▸ EXERCISE DESCRIPTION: Where the material below has a line containing "R49 and each", start repeating exactly, and keep going through the line containing "reserved (R49). -/", with no other lines.

▸ DATA RECORDS:
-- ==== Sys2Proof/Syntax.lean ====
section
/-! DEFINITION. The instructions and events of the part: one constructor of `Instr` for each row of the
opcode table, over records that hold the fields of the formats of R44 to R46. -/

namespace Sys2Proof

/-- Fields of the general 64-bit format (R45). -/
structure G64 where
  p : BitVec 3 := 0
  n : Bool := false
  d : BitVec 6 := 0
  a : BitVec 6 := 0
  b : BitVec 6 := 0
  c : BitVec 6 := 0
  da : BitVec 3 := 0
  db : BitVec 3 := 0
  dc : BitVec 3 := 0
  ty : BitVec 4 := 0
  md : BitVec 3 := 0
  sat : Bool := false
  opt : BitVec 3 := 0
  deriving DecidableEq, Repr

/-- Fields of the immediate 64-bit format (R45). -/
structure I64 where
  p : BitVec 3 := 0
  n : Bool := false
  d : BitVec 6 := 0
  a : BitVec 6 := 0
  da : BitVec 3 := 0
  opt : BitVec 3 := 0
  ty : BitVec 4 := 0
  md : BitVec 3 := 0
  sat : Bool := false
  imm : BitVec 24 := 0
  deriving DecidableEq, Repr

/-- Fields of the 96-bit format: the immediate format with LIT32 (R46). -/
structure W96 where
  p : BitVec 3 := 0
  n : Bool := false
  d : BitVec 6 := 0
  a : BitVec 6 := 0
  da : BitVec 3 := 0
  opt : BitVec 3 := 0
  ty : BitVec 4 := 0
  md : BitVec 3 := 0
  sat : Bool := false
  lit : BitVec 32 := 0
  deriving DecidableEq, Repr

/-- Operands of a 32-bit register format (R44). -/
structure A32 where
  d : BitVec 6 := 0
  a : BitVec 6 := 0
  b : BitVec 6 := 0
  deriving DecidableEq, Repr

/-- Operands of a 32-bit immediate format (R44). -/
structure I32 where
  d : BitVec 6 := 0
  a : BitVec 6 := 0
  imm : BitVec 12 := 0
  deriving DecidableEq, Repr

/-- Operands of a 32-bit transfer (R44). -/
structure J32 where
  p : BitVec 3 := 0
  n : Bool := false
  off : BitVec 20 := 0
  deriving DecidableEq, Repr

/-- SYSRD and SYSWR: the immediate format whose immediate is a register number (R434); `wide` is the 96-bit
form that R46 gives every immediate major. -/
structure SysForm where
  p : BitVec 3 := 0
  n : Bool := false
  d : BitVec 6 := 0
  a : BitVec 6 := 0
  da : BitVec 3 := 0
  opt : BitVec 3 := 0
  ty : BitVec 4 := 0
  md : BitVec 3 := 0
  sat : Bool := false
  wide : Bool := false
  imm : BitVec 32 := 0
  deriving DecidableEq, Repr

--

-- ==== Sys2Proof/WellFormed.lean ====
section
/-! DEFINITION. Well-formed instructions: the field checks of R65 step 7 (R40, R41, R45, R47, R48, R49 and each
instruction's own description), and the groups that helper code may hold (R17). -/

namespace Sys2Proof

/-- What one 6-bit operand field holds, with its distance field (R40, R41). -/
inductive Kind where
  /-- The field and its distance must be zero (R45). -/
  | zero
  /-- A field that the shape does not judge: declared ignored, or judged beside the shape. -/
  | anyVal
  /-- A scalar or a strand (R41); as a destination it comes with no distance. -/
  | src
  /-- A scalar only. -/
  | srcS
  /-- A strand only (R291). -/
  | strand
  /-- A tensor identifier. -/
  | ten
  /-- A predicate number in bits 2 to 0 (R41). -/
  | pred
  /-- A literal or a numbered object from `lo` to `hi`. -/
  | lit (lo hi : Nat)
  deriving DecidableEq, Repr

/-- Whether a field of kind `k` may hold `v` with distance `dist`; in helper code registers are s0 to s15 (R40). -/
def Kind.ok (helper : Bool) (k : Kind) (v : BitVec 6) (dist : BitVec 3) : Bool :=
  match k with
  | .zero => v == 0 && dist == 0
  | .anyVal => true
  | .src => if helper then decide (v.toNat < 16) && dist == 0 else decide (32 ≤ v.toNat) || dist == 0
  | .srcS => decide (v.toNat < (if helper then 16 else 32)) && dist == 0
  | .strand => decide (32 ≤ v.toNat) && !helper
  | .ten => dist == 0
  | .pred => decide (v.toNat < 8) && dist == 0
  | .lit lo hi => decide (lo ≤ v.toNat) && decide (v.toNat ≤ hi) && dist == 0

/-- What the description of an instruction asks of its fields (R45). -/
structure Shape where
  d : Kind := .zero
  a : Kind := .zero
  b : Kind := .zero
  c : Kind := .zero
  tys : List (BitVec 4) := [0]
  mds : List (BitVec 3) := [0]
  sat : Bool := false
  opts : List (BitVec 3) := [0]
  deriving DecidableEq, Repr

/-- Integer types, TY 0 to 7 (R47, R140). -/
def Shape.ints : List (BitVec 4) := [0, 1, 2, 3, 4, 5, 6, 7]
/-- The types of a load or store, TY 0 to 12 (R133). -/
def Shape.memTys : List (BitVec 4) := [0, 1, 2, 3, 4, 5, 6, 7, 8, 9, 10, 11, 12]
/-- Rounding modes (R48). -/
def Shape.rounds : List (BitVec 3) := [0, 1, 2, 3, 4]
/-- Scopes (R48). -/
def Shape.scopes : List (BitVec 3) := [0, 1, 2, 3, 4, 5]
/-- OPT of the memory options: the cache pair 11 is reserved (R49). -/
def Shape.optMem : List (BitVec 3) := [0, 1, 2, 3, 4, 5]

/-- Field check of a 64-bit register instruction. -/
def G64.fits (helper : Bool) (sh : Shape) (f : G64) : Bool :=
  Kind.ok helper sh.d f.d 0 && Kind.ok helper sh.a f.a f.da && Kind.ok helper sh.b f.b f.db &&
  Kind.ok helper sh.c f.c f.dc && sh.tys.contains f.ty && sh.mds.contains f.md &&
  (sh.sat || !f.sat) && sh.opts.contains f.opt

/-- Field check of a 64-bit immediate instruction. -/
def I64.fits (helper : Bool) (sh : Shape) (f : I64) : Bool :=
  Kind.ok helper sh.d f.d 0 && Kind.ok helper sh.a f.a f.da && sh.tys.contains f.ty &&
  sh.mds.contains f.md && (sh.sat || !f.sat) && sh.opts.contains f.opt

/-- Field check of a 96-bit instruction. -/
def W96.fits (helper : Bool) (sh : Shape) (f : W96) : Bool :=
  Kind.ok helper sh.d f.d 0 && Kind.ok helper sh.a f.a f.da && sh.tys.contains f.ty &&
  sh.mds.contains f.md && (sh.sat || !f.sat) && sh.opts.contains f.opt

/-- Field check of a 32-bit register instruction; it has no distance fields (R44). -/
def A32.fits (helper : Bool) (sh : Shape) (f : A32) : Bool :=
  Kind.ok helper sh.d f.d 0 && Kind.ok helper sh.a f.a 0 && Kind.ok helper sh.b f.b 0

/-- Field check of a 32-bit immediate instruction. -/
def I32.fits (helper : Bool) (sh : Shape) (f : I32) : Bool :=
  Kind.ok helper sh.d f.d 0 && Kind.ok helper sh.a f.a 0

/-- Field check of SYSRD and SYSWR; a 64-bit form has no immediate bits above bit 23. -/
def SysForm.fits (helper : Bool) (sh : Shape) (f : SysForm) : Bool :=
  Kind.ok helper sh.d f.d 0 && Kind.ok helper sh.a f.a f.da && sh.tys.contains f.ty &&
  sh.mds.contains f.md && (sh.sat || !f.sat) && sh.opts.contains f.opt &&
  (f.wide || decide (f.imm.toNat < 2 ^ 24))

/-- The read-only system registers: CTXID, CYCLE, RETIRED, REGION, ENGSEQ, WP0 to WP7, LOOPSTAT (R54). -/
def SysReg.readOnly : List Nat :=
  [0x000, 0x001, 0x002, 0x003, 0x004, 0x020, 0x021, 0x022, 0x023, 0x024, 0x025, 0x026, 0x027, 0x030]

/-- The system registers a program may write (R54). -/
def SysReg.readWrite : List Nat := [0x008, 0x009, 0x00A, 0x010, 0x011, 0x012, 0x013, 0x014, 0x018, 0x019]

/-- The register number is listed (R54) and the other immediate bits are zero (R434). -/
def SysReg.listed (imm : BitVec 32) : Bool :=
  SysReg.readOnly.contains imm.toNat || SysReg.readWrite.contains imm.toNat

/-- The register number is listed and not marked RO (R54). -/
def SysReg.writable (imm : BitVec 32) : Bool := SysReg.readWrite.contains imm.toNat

▸ WORKED SOLUTION:
/-! DEFINITION. Well-formed instructions: the field checks of R65 step 7 (R40, R41, R45, R47, R48, R49 and each
instruction's own description), and the groups that helper code may hold (R17). -/

namespace Sys2Proof

/-- What one 6-bit operand field holds, with its distance field (R40, R41). -/
inductive Kind where
  /-- The field and its distance must be zero (R45). -/
  | zero
  /-- A field that the shape does not judge: declared ignored, or judged beside the shape. -/
  | anyVal
  /-- A scalar or a strand (R41); as a destination it comes with no distance. -/
  | src
  /-- A scalar only. -/
  | srcS
  /-- A strand only (R291). -/
  | strand
  /-- A tensor identifier. -/
  | ten
  /-- A predicate number in bits 2 to 0 (R41). -/
  | pred
  /-- A literal or a numbered object from `lo` to `hi`. -/
  | lit (lo hi : Nat)
  deriving DecidableEq, Repr

/-- Whether a field of kind `k` may hold `v` with distance `dist`; in helper code registers are s0 to s15 (R40). -/
def Kind.ok (helper : Bool) (k : Kind) (v : BitVec 6) (dist : BitVec 3) : Bool :=
  match k with
  | .zero => v == 0 && dist == 0
  | .anyVal => true
  | .src => if helper then decide (v.toNat < 16) && dist == 0 else decide (32 ≤ v.toNat) || dist == 0
  | .srcS => decide (v.toNat < (if helper then 16 else 32)) && dist == 0
  | .strand => decide (32 ≤ v.toNat) && !helper
  | .ten => dist == 0
  | .pred => decide (v.toNat < 8) && dist == 0
  | .lit lo hi => decide (lo ≤ v.toNat) && decide (v.toNat ≤ hi) && dist == 0

/-- What the description of an instruction asks of its fields (R45). -/
structure Shape where
  d : Kind := .zero
  a : Kind := .zero
  b : Kind := .zero
  c : Kind := .zero
  tys : List (BitVec 4) := [0]
  mds : List (BitVec 3) := [0]
  sat : Bool := false
  opts : List (BitVec 3) := [0]
  deriving DecidableEq, Repr

/-- Integer types, TY 0 to 7 (R47, R140). -/
def Shape.ints : List (BitVec 4) := [0, 1, 2, 3, 4, 5, 6, 7]
/-- The types of a load or store, TY 0 to 12 (R133). -/
def Shape.memTys : List (BitVec 4) := [0, 1, 2, 3, 4, 5, 6, 7, 8, 9, 10, 11, 12]
/-- Rounding modes (R48). -/
def Shape.rounds : List (BitVec 3) := [0, 1, 2, 3, 4]
/-- Scopes (R48). -/
def Shape.scopes : List (BitVec 3) := [0, 1, 2, 3, 4, 5]
/-- OPT of the memory options: the cache pair 11 is reserved (R49). -/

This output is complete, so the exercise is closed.